- Input
-- ==== Sys2Proof/Tests/Slice0.lean ====
section
/-! SUPPORT. The model's own tests: ill-formed terms, decoded words and single steps, with expected values from
95_test_vectors.md, and for every statement with hypotheses a concrete state and operands that meet them. -/

namespace Sys2Proof.Tests

open Sys2Proof.Machine Sys2Proof.Safety

/-! ### Small states -/

/-- The outcome is a next state with a property. -/
def reaches (o : Host.Outcome State Fault Refusal) (p : State → Bool) : Bool :=
  match o with
  | .next s => p s
  | .fault _ | .refused _ => false

/-- What `reaches` says of the state that is reached. -/
theorem of_reaches {o : Host.Outcome State Fault Refusal} {p : State → Bool} {t : State} (h : reaches o p = true)
    (e : o = .next t) : p t = true := by
  subst e
  exact h

/-- A read of 64 bytes, unsynced. -/
def unsynced : State := { State.reset with seq := .fr, frBufsize := 64, frCnt := 64 }

/-- FR-M1: a read of 64 bytes that has counted FD 00 05 11. -/
def midFrame : State :=
  { unsynced with frCnt := 60, frRes := 4, frLen := 5, frHaveLen := true,
                  rxbuf := [(0, 0xFD), (1, 0x00), (2, 0x05), (3, 0x11)] }

/-- FR-01 before its last byte: FD 00 00 AA. -/
def lastByteMissing : State := { midFrame with frLen := 0, rxbuf := [(0, 0xFD), (1, 0x00), (2, 0x00), (3, 0xAA)] }

/-- FR-11 before its last byte: a buffer of 4 bytes that holds FD 00 05. -/
def oneByteLeft : State :=
  { unsynced with frBufsize := 4, frCnt := 1, frRes := 3, frLen := 5, frHaveLen := true,
                  rxbuf := [(0, 0xFD), (1, 0x00), (2, 0x05)] }

/-- FD alone: the next logical byte is the high half of the length. -/
def onlySync : State := { unsynced with frCnt := 63, frRes := 1, rxbuf := [(0, 0xFD)] }

/-- FR-03 before its last byte: FD 00 FC. -/
def afterMarker : State :=
  { unsynced with frBufsize := 4, frCnt := 1, frRes := 3, frEscCnt := 1, frEscFlag := true,
                  rxbuf := [(0, 0xFD), (1, 0x00), (2, 0xFC)] }

/-- A write of the eight bytes 01..08, three of them accepted. -/
def writing : State :=
  { State.reset with
    seq := .wa, waLen := 8, waOff := 3, events := [.tx [1, 2, 3]],
    txbuf := [(0, 1), (1, 2), (2, 3), (3, 4), (4, 5), (5, 6), (6, 7), (7, 8)] }

/-- The same write before its first acknowledgement. -/
def writingFromStart : State := { writing with waOff := 0, events := [] }

/-- A handshake that has begun its first iteration. -/
def hsWriting : State := { State.reset with seq := .hsWa, waLen := 8, hsAttempts := 1, events := [.flush] }

/-- A handshake that reads the reply, before its first byte. -/
def hsReading : State :=
  { hsWriting with seq := .hsFr, waOff := 8, frBufsize := 64, frCnt := 64, events := [.flush, .tx Config.romCmd] }

/-- A handshake that has read FD 00 00 AA of a frame that matches no signature. -/
def hsLastByteMissing : State :=
  { hsReading with frCnt := 60, frRes := 4, frHaveLen := true, rxbuf := [(0, 0xFD), (1, 0x00), (2, 0x00), (3, 0xAA)] }

/-- A handshake that reads with a buffer of 16 bytes, and has read all of the second signature but its last byte. -/
def hsSignatureButLast : State :=
  { hsReading with
    frBufsize := 16, frCnt := 1, frRes := 15, frLen := 13, frHaveLen := true,
    rxbuf := [(0, 0xFD), (1, 0x00), (2, 0x0D), (3, 0x00), (4, 0x00), (5, 0x00), (6, 0x43), (7, 0x6F), (8, 0x5F), (9, 0x43),
      (10, 0x50), (11, 0x55), (12, 0x5F), (13, 0x41), (14, 0x70)] }

/-- A handshake in its retry delay. -/
def delaying : State := { hsReading with seq := .hsDelay, events := [.flush, .tx Config.romCmd, .delayStart] }

/-- A machine just powered on, with FR_START 0 to come. -/
def launchedEmptyRead : State := { State.reset with pending := [.cmd32 0x20000000] }

/-- A machine whose host has written TXBUF[0], with WA_START 1 and its acknowledgement to come. -/
def launchedWrite : State :=
  { State.reset with txbuf := [(0, 0xFD)], pending := [.bus53 0x18000030000001, .ev36 0x300000001] }

/-- HS-01 before the last byte of the first signature. -/
def hsFirstSignatureButLast : State :=
  { hsReading with
    frCnt := 48, frRes := 16, frLen := 12, frHaveLen := true,
    rxbuf := [(0, 0xFD), (1, 0x00), (2, 0x0C), (3, 0x00), (4, 0x00), (5, 0x00), (6, 0x43), (7, 0x6F), (8, 0x5F), (9, 0x43),
      (10, 0x50), (11, 0x55), (12, 0x5F), (13, 0x42), (14, 0x4C), (15, 0x72)] }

- Try it
Starting at the line above that contains "(e : o = .next t) : p t = true := by", repeat each line exactly up to and including the line that contains "def hsReading : State", and stop there.

- Answer to the exercise
    (e : o = .next t) : p t = true := by
  subst e
  exact h

/-- A read of 64 bytes, unsynced. -/
def unsynced : State := { State.reset with seq := .fr, frBufsize := 64, frCnt := 64 }

/-- FR-M1: a read of 64 bytes that has counted FD 00 05 11. -/
def midFrame : State :=
  { unsynced with frCnt := 60, frRes := 4, frLen := 5, frHaveLen := true,
                  rxbuf := [(0, 0xFD), (1, 0x00), (2, 0x05), (3, 0x11)] }

/-- FR-01 before its last byte: FD 00 00 AA. -/
def lastByteMissing : State := { midFrame with frLen := 0, rxbuf := [(0, 0xFD), (1, 0x00), (2, 0x00), (3, 0xAA)] }

/-- FR-11 before its last byte: a buffer of 4 bytes that holds FD 00 05. -/
def oneByteLeft : State :=
  { unsynced with frBufsize := 4, frCnt := 1, frRes := 3, frLen := 5, frHaveLen := true,
                  rxbuf := [(0, 0xFD), (1, 0x00), (2, 0x05)] }

/-- FD alone: the next logical byte is the high half of the length. -/
def onlySync : State := { unsynced with frCnt := 63, frRes := 1, rxbuf := [(0, 0xFD)] }

/-- FR-03 before its last byte: FD 00 FC. -/
def afterMarker : State :=
  { unsynced with frBufsize := 4, frCnt := 1, frRes := 3, frEscCnt := 1, frEscFlag := true,
                  rxbuf := [(0, 0xFD), (1, 0x00), (2, 0xFC)] }

/-- A write of the eight bytes 01..08, three of them accepted. -/
def writing : State :=
  { State.reset with
    seq := .wa, waLen := 8, waOff := 3, events := [.tx [1, 2, 3]],
    txbuf := [(0, 1), (1, 2), (2, 3), (3, 4), (4, 5), (5, 6), (6, 7), (7, 8)] }

/-- The same write before its first acknowledgement. -/
def writingFromStart : State := { writing with waOff := 0, events := [] }

/-- A handshake that has begun its first iteration. -/
def hsWriting : State := { State.reset with seq := .hsWa, waLen := 8, hsAttempts := 1, events := [.flush] }

/-- A handshake that reads the reply, before its first byte. -/
def hsReading : State :=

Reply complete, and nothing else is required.